I will always remember Lana's six month developmental check-up. The nurses wanted to check her pincer grip, so they gave her a Cheerio to hold. Lana held it between her index finger and her thumb, but she wasn't using the fingertip of the index finger to hold it, instead she was using the flat part of the index finger. The nurse kept offering the cheerio over and over, and each time, Lana held it in the same way. I could tell that Lana was failing this part of the test - so what was my maternal response?
"She always uses her fingertip for the pincer grip when we're at home!!"
But did I know whether or not that was true? I don't think I had even observed closely enough to know. I just wanted to say "Stop being petty, my daughter is holding the cheerio, who cares what part of the finger she's using - and how dare you fail her!"
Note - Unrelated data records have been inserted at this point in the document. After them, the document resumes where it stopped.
-- ==== Sys2Proof/Tests/Witnesses.lean ====
section
/-! SUPPORT. For each statement that has hypotheses, and each of its clauses, a state and operands that meet them all. The clauses
are numbered in their order; 3.2 is the second part of the third clause. -/

namespace Sys2Proof.Tests

open Sys2Proof Sys2Proof.Machine Sys2Proof.Safety Sys2Proof.Laws

set_option linter.unusedVariables false
set_option Elab.async false

/-- Clause 1 of Obligations.StepRunsFrontCommand: states that meet the hypotheses. -/
theorem witness_StepRunsFrontCommand_1 :
  (∃ (c : Instr), ∃ (rest : List Instr), ∃ (s : State),
    s.pending = c :: rest) :=
    ⟨.timeTick, [], { r0 with pending := [.timeTick] }, by decide +kernel⟩

/-- Clauses 1, 2, 3, 4, 5 of Obligations.RegisterWriteRules: states that meet the hypotheses. -/
theorem witness_RegisterWriteRules_1 :
  (∃ (acc : Accessor), ∃ (core : Fin 256), ∃ (size : Nat), ∃ (off : BitVec 26), ∃ (v : Word), ∃ (s : State),
    Awake s acc ∧ (size ≠ 4 ∨ off.toNat % 4 ≠ 0)) ∧
  (∃ (acc : Accessor), ∃ (core : Fin 256), ∃ (posted : Bool), ∃ (v : Word), ∃ (s : State),
    s.dark = false ∧ (acc = .host0 ∨ acc = .board)) ∧
  (∃ (acc : Accessor), ∃ (core : Fin 256), ∃ (posted : Bool), ∃ (v : Word), ∃ (s : State),
    s.dark = false ∧ (acc = .host0 ∨ acc = .board)) ∧
  (∃ (acc : Accessor), ∃ (core : Fin 256), ∃ (posted : Bool), ∃ (off : BitVec 26), ∃ (v : Word), ∃ (s : State), ∃ (r : RegRow), ∃ (e : Nat), ∃ (i : Nat),
    regLookup off.toNat = some (r, e) ∧ Plain r ∧ off.toNat % 4 = 0 ∧ off.toNat < 0xF00000 ∧ Reaches s acc ∧
    Writes s acc core.val r e i) ∧
  (∃ (acc : Accessor), ∃ (core : Fin 256), ∃ (posted : Bool), ∃ (off : BitVec 26), ∃ (v : Word), ∃ (s : State),
    Awake s acc ∧ off.toNat % 4 = 0 ∧ off.toNat < 0xF00000 ∧
    (acc = .debugger → s.debugLevel ≠ 0 ∨ (0x170000 ≤ off.toNat ∧ off.toNat < 0x180000))) ∧
  (∃ (acc : Accessor), ∃ (core : Fin 256), ∃ (posted : Bool), ∃ (off : BitVec 26), ∃ (v : Word), ∃ (s : State),
    Awake s acc ∧ off.toNat % 4 = 0 ∧ off.toNat < 0xF00000 ∧
    (acc = .debugger → s.debugLevel ≠ 0 ∨ (0x170000 ≤ off.toNat ∧ off.toNat < 0x180000))) ∧
  (∃ (acc : Accessor), ∃ (core : Fin 256), ∃ (posted : Bool), ∃ (off : BitVec 26), ∃ (v : Word), ∃ (s : State),
    Awake s acc ∧ off.toNat % 4 = 0 ∧ off.toNat < 0xF00000 ∧
    (acc = .debugger → s.debugLevel ≠ 0 ∨ (0x170000 ≤ off.toNat ∧ off.toNat < 0x180000))) ∧
  (∃ (acc : Accessor), ∃ (core : Fin 256), ∃ (via : WriteVia), ∃ (off : Nat), ∃ (v : Word), ∃ (s : State), ∃ (r : RegRow), ∃ (e : Nat), ∃ (i : Nat),
    regLookup off = some (r, e) ∧ r.off ∉ [R.DEV_OWN_VIOL.off, R.TOD_CTRL.off, R.DBG_WARM_KEY.off] ∧
    Writes s acc core.val r e i) :=
  ⟨
    ⟨.host0, 0, 2, 0, 1, r0, by decide +kernel⟩,
    ⟨.board, 0, false, 200, r0, by decide +kernel⟩,
    ⟨.host0, 0, true, 200, r0.setReg R.DEV_OWN_VIOL 0 0x80000000, by decide +kernel⟩,
    ⟨.host0, 0, false, BitVec.ofNat 26 R.ERR_CFG.off, 0xFF, r0, R.ERR_CFG, 0, 0, by decide +kernel⟩,
    ⟨.host0, 0, true, BitVec.ofNat 26 R.LANE_SEL.off, 7, r0, by decide +kernel⟩,
    ⟨.board, 0, false, BitVec.ofNat 26 0xEFFFFC, 7, r0, by decide +kernel⟩,
    ⟨.host0, 0, false, BitVec.ofNat 26 R.TSK_SUBMIT_GO.off, 1, r0, by decide +kernel⟩,
    ⟨.chamois, 0, {}, R.GOV_BUDGET.off, 100, r0, R.GOV_BUDGET, 0, 0, by decide +kernel⟩⟩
I've thought about this many times since this occasion. Probably part of it is my conscience, I typically don't "lie" - and as I observed Lana over the following weeks, I noticed that the nurse was correct, Lana wasn't using her fingertips. Another part of it is that I was surprised by my own maternal urge to exaggerate Lana's abilities in order to make her look better. I've observed this instinct in other parents as well, not just in myself, and I think it's probably pretty universal.
But now that I am the mother of a child with special needs, my response in this kind of situation is completely different. With Lana, my urge was to say "My daughter is advanced for her age in every area. Can't you see how awesome she is? And if you dare offer any criticism, I'll fight it tooth and nail.". With Maddy, my urge is more "I know that Maddy is not like other kids - and when it comes to therapies, she can benefit from whatever help she can get. So where do I sign up?" With Maddy, I think nothing of telling nurses and doctors "Maddy's grasp is extremely poor, she still doesn't do well on her tummy, she can't sit yet and she only can roll from back to stomach in one direction." I know that with their help, Maddy can succeed in these areas faster than without their help.
I'd like to think that I've learned something from having Maddy - and that is, it's not a bad thing to be aware of your child's strengths and weaknesses. And if your child does have weaknesses in a particular area, it's for the best to be honest about them and if help is offered to you, take it for their benefit. If someone (particularly a medical practitioner) points out a weakness that you were previously unaware of, they're not being critical, they're trying to help. So it's not wise to get defensive (and boy, I have a lot of experience with getting defensive - just ask my husband!), the best thing is to listen to their concerns and take them on board.
I was actually in a similar situation with Maddy last week. We were at the Cleft Palate team appointment and one of the doctors asked about what sounds Maddy makes. She really only makes guttural sounds like "grrrr" along with vowel sounds like "oooohhh" and "aaahhh". She doesn't really say much of "babababa" or "dadadada" yet. I've wondered if that could be because of the cleft - although the doctors at that appointment said that it should affect that. It could also be from being socially deprived for four months in NICU - although the nurses did talk with her, just probably not as much as if she were home with us. Or I also wonder if it could be from the laryngomalacia - that affects the voice box so maybe it could affect speech development. But one of the doctors at the cleft palate team appointment said "Maybe she's developmentally delayed". My mothering instinct reared it's head and responded with "With this syndrome, she SHOULDN'T be!"
Maddy will most likely need speech therapy when she gets older, just from having the cleft palate, and so we will be able to deal with whatever speech issues she does have. But I will keep an eye on her speech development milestones and ask the pediatrician about them when we see him on the 22nd. I've learnt now that it's ok to ask for help when we need it, and that sometimes I need to put my mother's pride on the shelf and really look at what my kids strengths and weaknesses are so that I can help them with those weaknesses in whatever way I can :)
Important matters for all parents to bear in mind. And even more so, I'm finding to be able to acknowledge that even if a child "can" do something that is expected of them, if it's causing stress and strain in the child that shows up in other ways, it doesn't mean it's the "right" thing for them to be doing.